Repeat exactly, and only, the lines of the entries below from the one with "mask instruction. -/" through the one with "intro s md ma mb n k h", both ends included.
---- RECORDS SUPPLIED
-- ==== Sys2Proof/Proofs/LaneComparisons.lean ====
section
/-! Comparisons of the lanes into a mask (R78, R81; O23). -/

namespace Sys2Proof.Machine

/-- Integers compare as U reads them; the values of floating-point patterns do not depend on U (R81). -/
theorem compareElem_eq_outcome {f : Fmt} (hf : f.isInt = true ∨ f.isFp = true) (u : Bool) {a b : Nat} (ha : a < 2 ^ f.width)
    (hb : f.isInt = true → b < 2 ^ f.width) : compareElem f u a b = outcome f u a b := by
  unfold compareElem outcome
  by_cases hfp : f.isFp = true
  · obtain ⟨l, hl⟩ := exists_isFloat hfp
    rw [if_pos hfp, if_pos hfp]
    simp only [elemVal, hl.layout]
  · rw [if_neg hfp, if_neg hfp, intOf_eq_num (width_pos f) u ha, intOf_eq_num (width_pos f) u (hb (hf.resolve_right hfp))]

/-- What a comparison writes of mask bit i: whether rel holds in every register of the group, 0 in padding (R81). -/
def compareBit (rel : Option Ordering → Bool) (s : State) (o : VCmpOp) (i : Nat) : Option Bool :=
  if s.c.vl.toNat ≤ i then some false
  else if (s.rm o.pm).getLsbD i then
    some ((List.range (grpSize o.m.grp)).all fun g =>
      rel (outcome o.fmt o.m.u (elem o.fmt.width s.c.v[regAt o.va g] i) (sourceB s o.fmt o.b g i)))
  else none

theorem compareOp_eq {r : Rel} {s : State} {o : VCmpOp} (hf : o.fmt.isInt = true ∨ o.fmt.isFp = true)
    (h : LanesReady s o.fmt.width) :
    compareOp r o s = .next (s.putMask o.md (maskWrites (fun i => if noLimit ≤ i then none else compareBit r.holds s o i)
      (s.reach o.fmt.width))).adv := by
  have hclean : s.c.vbad = [] := h.2.2
  have hout (g i : Nat) : compareElem o.fmt o.m.u (s.elemAt (regAt o.va g) o.fmt.width i) (s.second o.fmt o.b g i) =
      outcome o.fmt o.m.u (elem o.fmt.width s.c.v[regAt o.va g] i) (sourceB s o.fmt o.b g i) := by
    rw [second_eq_sourceB]
    exact compareElem_eq_outcome hf o.m.u (elem_lt _ _ _) fun hi => sourceB_lt hi o.b g i
  have hbits : ((s.reach o.fmt.width).filterMap fun i =>
      if noLimit ≤ i then none
      else if s.vl ≤ i then some (i, false)
      else if s.maskBit o.pm i then some (i, (List.range (grpSize o.m.grp)).all fun g =>
        r.holds (compareElem o.fmt o.m.u (s.elemAt (regAt o.va g) o.fmt.width i) (s.second o.fmt o.b g i)))
      else none) = maskWrites (fun i => if noLimit ≤ i then none else compareBit r.holds s o i) (s.reach o.fmt.width) := by
    refine List.filterMap_congr fun i _ => ?_
    have hvl : s.vl = s.c.vl.toNat := rfl
    have hmask : s.maskBit o.pm i = (s.rm o.pm).getLsbD i := rfl
    simp only [hout, hvl, hmask, compareBit]
    split_ifs <;> rfl
  rw [compareOp, configTrap_of_ready h, laneOp_of_clean hclean _ ((putMask_vbad _ _ _).trans hclean), hbits]

/-- What is claimed of a comparison. -/
def CmpHolds (p : (VCmpOp → Instr) × (Option Ordering → Bool)) : Prop :=
  ∀ (s : State) (o : VCmpOp), (p.1 o).wf = true → LanesReady s o.fmt.width →
    ∃ m, exec (p.1 o) s = .next (withM s m) ∧ (∀ r : MReg, r ≠ o.md ∨ r = 0 → m[r] = s.c.m[r]) ∧
      (o.md ≠ 0 → ∀ i, i < 4096 → (m[o.md]).getLsbD i =
        if !inReach s o.fmt.width i then (s.c.m[o.md]).getLsbD i
        else if s.c.vl.toNat ≤ i then false
        else if (s.rm o.pm).getLsbD i then
          (List.range (grpSize o.m.grp)).all fun g =>
            p.2 (outcome o.fmt o.m.u (elem o.fmt.width s.c.v[regAt o.va g] i) (sourceB s o.fmt o.b g i))
        else (s.c.m[o.md]).getLsbD i)

theorem cmpHolds_of_rel {instr : VCmpOp → Instr} {r : Rel} (hexec : ∀ o s, exec (instr o) s = compareOp r o s)
    (hwf : ∀ o, (instr o).wf = true → o.fmt.isInt = true ∨ o.fmt.isFp = true) : CmpHolds (instr, r.holds) := by
  intro s o hw h
  obtain ⟨m, hm, hother, hbit⟩ := putMask_maskWrites s o.md (fun i => if noLimit ≤ i then none else compareBit r.holds s o i)
    (s.reach o.fmt.width)
  refine ⟨m, ?_, hother, fun hmd i hi => ?_⟩
  · simp only [hexec, compareOp_eq (hwf o hw) h, hm]
    rfl
  · rw [hbit hmd i hi, if_neg (not_noLimit_le hi)]
    simp only [mem_reach (width_dvd _), compareBit, Bool.not_eq_true']
    cases inReach s o.fmt.width i
    · rfl
    · by_cases hvl : s.c.vl.toNat ≤ i
      · simp [hvl]
      · by_cases hmask : (s.rm o.pm).getLsbD i = true <;> simp [hvl, hmask]

/-- Settles O23: each comparison is its relation over the outcomes of R81. -/
theorem laneComparisons : Obligations.LaneComparisons := by
  have hfmt {o : VCmpOp} (hw : (o.ill).isNone = true) : o.fmt.isInt = true ∨ o.fmt.isFp = true := isInt_or_isFp_of_wf hw
  have hrows : ∀ p ∈ cmpRows, CmpHolds p := by
    simp only [cmpRows, List.forall_mem_cons]
    refine ⟨?eq, ?ne, ?lt, ?le, ?gt, ?ge, fun _ h => absurd h List.not_mem_nil⟩
    case eq => exact cmpHolds_of_rel (r := .eq) (fun _ _ => rfl) fun _ hw => hfmt hw
    case ne => exact cmpHolds_of_rel (r := .ne) (fun _ _ => rfl) fun _ hw => hfmt hw
    case lt => exact cmpHolds_of_rel (r := .lt) (fun _ _ => rfl) fun _ hw => hfmt hw
    case le => exact cmpHolds_of_rel (r := .le) (fun _ _ => rfl) fun _ hw => hfmt hw
    case gt => exact cmpHolds_of_rel (r := .gt) (fun _ _ => rfl) fun _ hw => hfmt hw
    case ge => exact cmpHolds_of_rel (r := .ge) (fun _ _ => rfl) fun _ hw => hfmt hw
  exact hrows

end Sys2Proof.Machine
end

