-- ==== Sys2Proof/Proofs/MaskInstructions.lean ====
section
/-! Mask instructions (R90, R107, R124). O27 stays unsettled: in a lane of a thread region the bits are counted by the width of the
region's VCFG.FMT, which for a code that names no format is a constant without a body (log 9), and the statement holds if and only if
every such width divides 64, the bits of a lane's row. -/

namespace Sys2Proof.Machine

/-- Where the region's width divides a lane's row, the bits of the model are those of the statement. -/
theorem mem_maskReach {s : State} (hw : s.c.regionWidth ∣ 64) {i : Nat} : i ∈ s.maskReach ↔ maskOn s i = true :=
  mem_reach (s := s) hw

/-- A mask instruction on the bits of its reach; nothing with VL = 0. -/
theorem maskOp_writes {s : State} (h : LanesReady s 1) (md : MReg) (bit : Nat → Bool) : ∃ m,
    s.maskOp md bit = .next (withM s m) ∧ (∀ r : MReg, r ≠ md ∨ r = 0 → m[r] = s.c.m[r]) ∧
    (md ≠ 0 → ∀ i, i < 4096 → (m[md]).getLsbD i =
      if s.c.vl ≠ 0 ∧ i ∈ s.maskReach then decide (i < s.c.vl.toNat) && bit i else (s.c.m[md]).getLsbD i) := by
  have hclean : s.c.vbad = [] := h.2.2
  have hvl : s.vl = s.c.vl.toNat := rfl
  have hvl0 : s.vl = 0 ↔ s.c.vl = 0 := ⟨fun h0 => BitVec.eq_of_toNat_eq h0, fun h0 => by rw [hvl, h0]; rfl⟩
  rw [State.maskOp, configTrap_of_ready (w := 1) h]
  by_cases h0 : s.c.vl = 0
  · refine ⟨s.c.m, ?_, fun _ _ => rfl, fun _ i _ => by rw [if_neg fun hne => hne.1 h0]⟩
    rw [laneOp_of_clean hclean] <;> rw [if_pos (hvl0.2 h0)]
    · rfl
    · exact hclean
  · have hwrites : s.maskReach.map (fun i => (i, decide (i < s.vl) && bit i)) =
        maskWrites (fun i => some (decide (i < s.vl) && bit i)) s.maskReach := (congrFun List.filterMap_eq_map' _).symm
    obtain ⟨m, hm, hother, hbit⟩ := putMask_maskWrites s md (fun i => some (decide (i < s.vl) && bit i)) s.maskReach
    refine ⟨m, ?_, hother, fun hmd i hi => ?_⟩
    · rw [laneOp_of_clean hclean] <;> rw [if_neg (mt hvl0.1 h0), hwrites, hm]
      · rfl
      · exact hclean
    · rw [hbit hmd i hi]
      simp only [Option.getD_some, ne_eq, h0, not_false_eq_true, true_and, hvl]

/-- What is claimed of a mask instruction. -/
def MaskHolds (p : (MReg → MReg → MReg → VCount → VMods → Instr) ×
    (Nat → Nat → (Nat → Bool) → (Nat → Bool) → Nat → Bool)) : Prop :=
  ∀ (s : State) (md ma mb : MReg) (n : VCount) (k : VMods), LanesReady s 1 →
    ∃ m, exec (p.1 md ma mb n k) s = .next (withM s m) ∧ (∀ r : MReg, r ≠ md ∨ r = 0 → m[r] = s.c.m[r]) ∧
      (md ≠ 0 → ∀ i, i < 4096 → (m[md]).getLsbD i =
        if s.c.vl = 0 ∨ maskOn s i = false then (s.c.m[md]).getLsbD i
        else decide (i < s.c.vl.toNat) && p.2 s.c.vl.toNat (vecCount s n) ((s.rm ma).getLsbD ·) ((s.rm mb).getLsbD ·) i)

theorem maskHolds_of_bit (hwidth : ∀ f, codeWidth f ∣ 64) {instr : MReg → MReg → MReg → VCount → VMods → Instr}
    {bit : Nat → Nat → (Nat → Bool) → (Nat → Bool) → Nat → Bool}
    (hexec : ∀ md ma mb n k s, exec (instr md ma mb n k) s =
      s.maskOp md (bit s.c.vl.toNat (vecCount s n) ((s.rm ma).getLsbD ·) ((s.rm mb).getLsbD ·))) : MaskHolds (instr, bit) := by
  intro s md ma mb n k h
  obtain ⟨m, hm, hother, hbit⟩ := maskOp_writes h md (bit s.c.vl.toNat (vecCount s n) ((s.rm ma).getLsbD ·) ((s.rm mb).getLsbD ·))
  refine ⟨m, (hexec md ma mb n k s).trans hm, hother, fun hmd i hi => ?_⟩
  rw [hbit hmd i hi]
  simp only [mem_maskReach (hwidth _)]
  by_cases h0 : s.c.vl = 0
  · rw [if_neg fun hne => hne.1 h0, if_pos (.inl h0)]
  · cases hon : maskOn s i
    · rw [if_neg (by simp), if_pos (.inr rfl)]
    · rw [if_pos ⟨h0, rfl⟩, if_neg (not_or.2 ⟨h0, Bool.false_ne_true.symm⟩)]

theorem maskRows_hold (hwidth : ∀ f, codeWidth f ∣ 64) : ∀ p ∈ maskRows, MaskHolds p := by
  simp only [maskRows, List.forall_mem_cons]
  refine ⟨?and, ?or, ?xor, ?andn, ?not, ?shl, ?shr, ?set, ?mv, fun _ h => absurd h List.not_mem_nil⟩
  all_goals exact maskHolds_of_bit hwidth fun _ _ _ _ _ _ => rfl

/-! The counts that go to a scalar register (R90, R107). -/

section
variable {s : State} (hscu : InScu s) (hq : Drained s [.vq, .lq]) (h : LanesReady s 1)
include hscu hq h

theorem maskScalar_gives (rd : XReg) (v : Word) : Gives (s.maskScalar rd v) s rd v := by
  rw [State.maskScalar, show drainLanes = [.vq, .lq] from rfl, draining_of_drained hq, configTrap_of_ready (w := 1) h]
  exact gives_wx hscu rd v

theorem mfirst_gives (rd : XReg) (ma : MReg) (k : VMods) : Gives (exec (.mfirst rd ma k) s) s rd (match setBelow s ma with
    | i :: _ => BitVec.ofNat 64 i
    | [] => 0xFFFFFFFFFFFFFFFF) := by
  have hgives := maskScalar_gives hscu hq h rd (match (List.range s.vl).find? (s.maskBit ma) with
    | some i => BitVec.ofNat 64 i
    | none => BitVec.allOnes 64)
  have hset : (setBelow s ma).head? = (List.range s.vl).find? (s.maskBit ma) := List.head?_filter ..
  refine Eq.mp (congrArg (Gives _ s rd) ?_) hgives
  rw [← hset]
  cases setBelow s ma <;> rfl

end

/-! What the statement says of the width by which a region counts. -/

/-- Lane 0 of a region under the format code f, 64 bits granted. -/
def laneZero (f : BitVec 4) : State :=
  { State.reset with
    laneSel := some 0
    c := { State.reset.c with vlive := true, vl := 64, vlg := 64, thrFmt := f } }

theorem laneZero_ready (f : BitVec 4) : LanesReady (laneZero f) 1 := ⟨by decide +kernel +revert, by decide +kernel +revert, rfl⟩

theorem withM_m (s : State) (m : Vector (BitVec 4096) 8) : (withM s m).c.m = m := by
  unfold withM State.adv
  split <;> rfl

theorem withM_inj {s : State} {m m' : Vector (BitVec 4096) 8} (h : (.next (withM s m) : Out) = .next (withM s m')) : m = m' := by
  rw [← withM_m s m, Host.Outcome.next.inj h, withM_m]

theorem codeWidth_pos (f : BitVec 4) : 0 < codeWidth f := by
  unfold codeWidth
  split
  · exact width_pos _
  · exact Nat.succ_pos _

/-- By a width that does not divide a lane's row, the bit astride its end begins in lane 0, and the model does not write it. -/
theorem astride_lane {f : BitVec 4} (h : ¬ codeWidth f ∣ 64) : 64 / codeWidth f < 64 ∧
    maskOn (laneZero f) (64 / codeWidth f) = true ∧ 64 / codeWidth f ∉ (laneZero f).maskReach := by
  have hw := codeWidth_pos f
  have hlt : codeWidth f * (64 / codeWidth f) < 64 := by
    refine lt_of_le_of_ne (Nat.mul_div_le 64 _) fun he => h ⟨_, he.symm⟩
  have hi : 64 / codeWidth f < 64 := (Nat.le_mul_of_pos_left _ hw).trans_lt hlt
  refine ⟨hi, ?_, ?_⟩
  · have hreach : maskOn (laneZero f) (64 / codeWidth f) = decide (64 * 0 ≤ codeWidth f * (64 / codeWidth f) ∧
        codeWidth f * (64 / codeWidth f) < 64 * (0 + 1) ∧ 64 / codeWidth f < 64) := rfl
    rw [hreach, decide_eq_true_eq]
    omega
  · have hreach : (laneZero f).maskReach =
        ((List.range (64 / codeWidth f)).map fun j => 64 * 0 / codeWidth f + j).filter fun i => decide (i < 64) := rfl
    rw [hreach, Nat.mul_zero, Nat.zero_div]
    simp

/-- What the statement of the mask instructions comes to: it holds if and only if every format code counts by a divisor of 64, which
is no fact of the model where the code names no format. -/
theorem maskInstructions_iff : Obligations.MaskInstructions ↔ ∀ f, codeWidth f ∣ 64 := by
  constructor
  · rintro ⟨hrows, -⟩ f
    by_contra hf
    obtain ⟨hi, hon, hout⟩ := astride_lane hf
    obtain ⟨m, hm, -, hbit⟩ := hrows _ (List.getElem_mem (show 7 < maskRows.length by decide)) (laneZero f) 1 0 0 (.imm 64)
      ⟨0, false, .rne, false⟩ (laneZero_ready f)
    obtain ⟨m', hm', -, hbit'⟩ := maskOp_writes (laneZero_ready f) 1 fun i => decide (i < 64)
    have hexec : exec (.mset 1 (.imm 64) ⟨0, false, .rne, false⟩) (laneZero f) = (laneZero f).maskOp 1 fun i => decide (i < 64) := rfl
    obtain rfl : m = m' := withM_inj (hm.symm.trans (hexec.trans hm'))
    have hset := hbit (by decide) (64 / codeWidth f) (by omega)
    have hkept := hbit' (by decide) (64 / codeWidth f) (by omega)
    have hvl : ¬ ((laneZero f).c.vl = 0 ∨ maskOn (laneZero f) (64 / codeWidth f) = false) :=
      not_or.2 ⟨show ¬ (64 : BitVec 13) = 0 by decide, hon ▸ Bool.false_ne_true.symm⟩
    have hbelow : (decide (64 / codeWidth f < 64) && decide (64 / codeWidth f < 64)) = true := by rw [decide_eq_true hi]; rfl
    have hclear : ((laneZero f).c.m[(1 : MReg)]).getLsbD (64 / codeWidth f) = false := BitVec.getLsbD_zero
    rw [if_neg hvl] at hset
    rw [if_neg fun hne => hout hne.2, hclear] at hkept
    exact Bool.false_ne_true (hkept.symm.trans (hset.trans hbelow))
  · refine fun hwidth => ⟨maskRows_hold hwidth, fun s rd ma k hscu => ⟨fun hq h => ⟨?_, mfirst_gives hscu hq h rd ma k⟩,
      fun hq => ⟨draining_waits hq _, draining_waits hq _⟩⟩⟩
    exact maskScalar_gives hscu hq h rd _

end Sys2Proof.Machine
end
--------
#### ANSWER BOX
/-- What is claimed of a mask instruction. -/
def MaskHolds (p : (MReg → MReg → MReg → VCount → VMods → Instr) ×
    (Nat → Nat → (Nat → Bool) → (Nat → Bool) → Nat → Bool)) : Prop :=
  ∀ (s : State) (md ma mb : MReg) (n : VCount) (k : VMods), LanesReady s 1 →
    ∃ m, exec (p.1 md ma mb n k) s = .next (withM s m) ∧ (∀ r : MReg, r ≠ md ∨ r = 0 → m[r] = s.c.m[r]) ∧
      (md ≠ 0 → ∀ i, i < 4096 → (m[md]).getLsbD i =
        if s.c.vl = 0 ∨ maskOn s i = false then (s.c.m[md]).getLsbD i
        else decide (i < s.c.vl.toNat) && p.2 s.c.vl.toNat (vecCount s n) ((s.rm ma).getLsbD ·) ((s.rm mb).getLsbD ·) i)

theorem maskHolds_of_bit (hwidth : ∀ f, codeWidth f ∣ 64) {instr : MReg → MReg → MReg → VCount → VMods → Instr}
    {bit : Nat → Nat → (Nat → Bool) → (Nat → Bool) → Nat → Bool}
    (hexec : ∀ md ma mb n k s, exec (instr md ma mb n k) s =
      s.maskOp md (bit s.c.vl.toNat (vecCount s n) ((s.rm ma).getLsbD ·) ((s.rm mb).getLsbD ·))) : MaskHolds (instr, bit) := by
  intro s md ma mb n k h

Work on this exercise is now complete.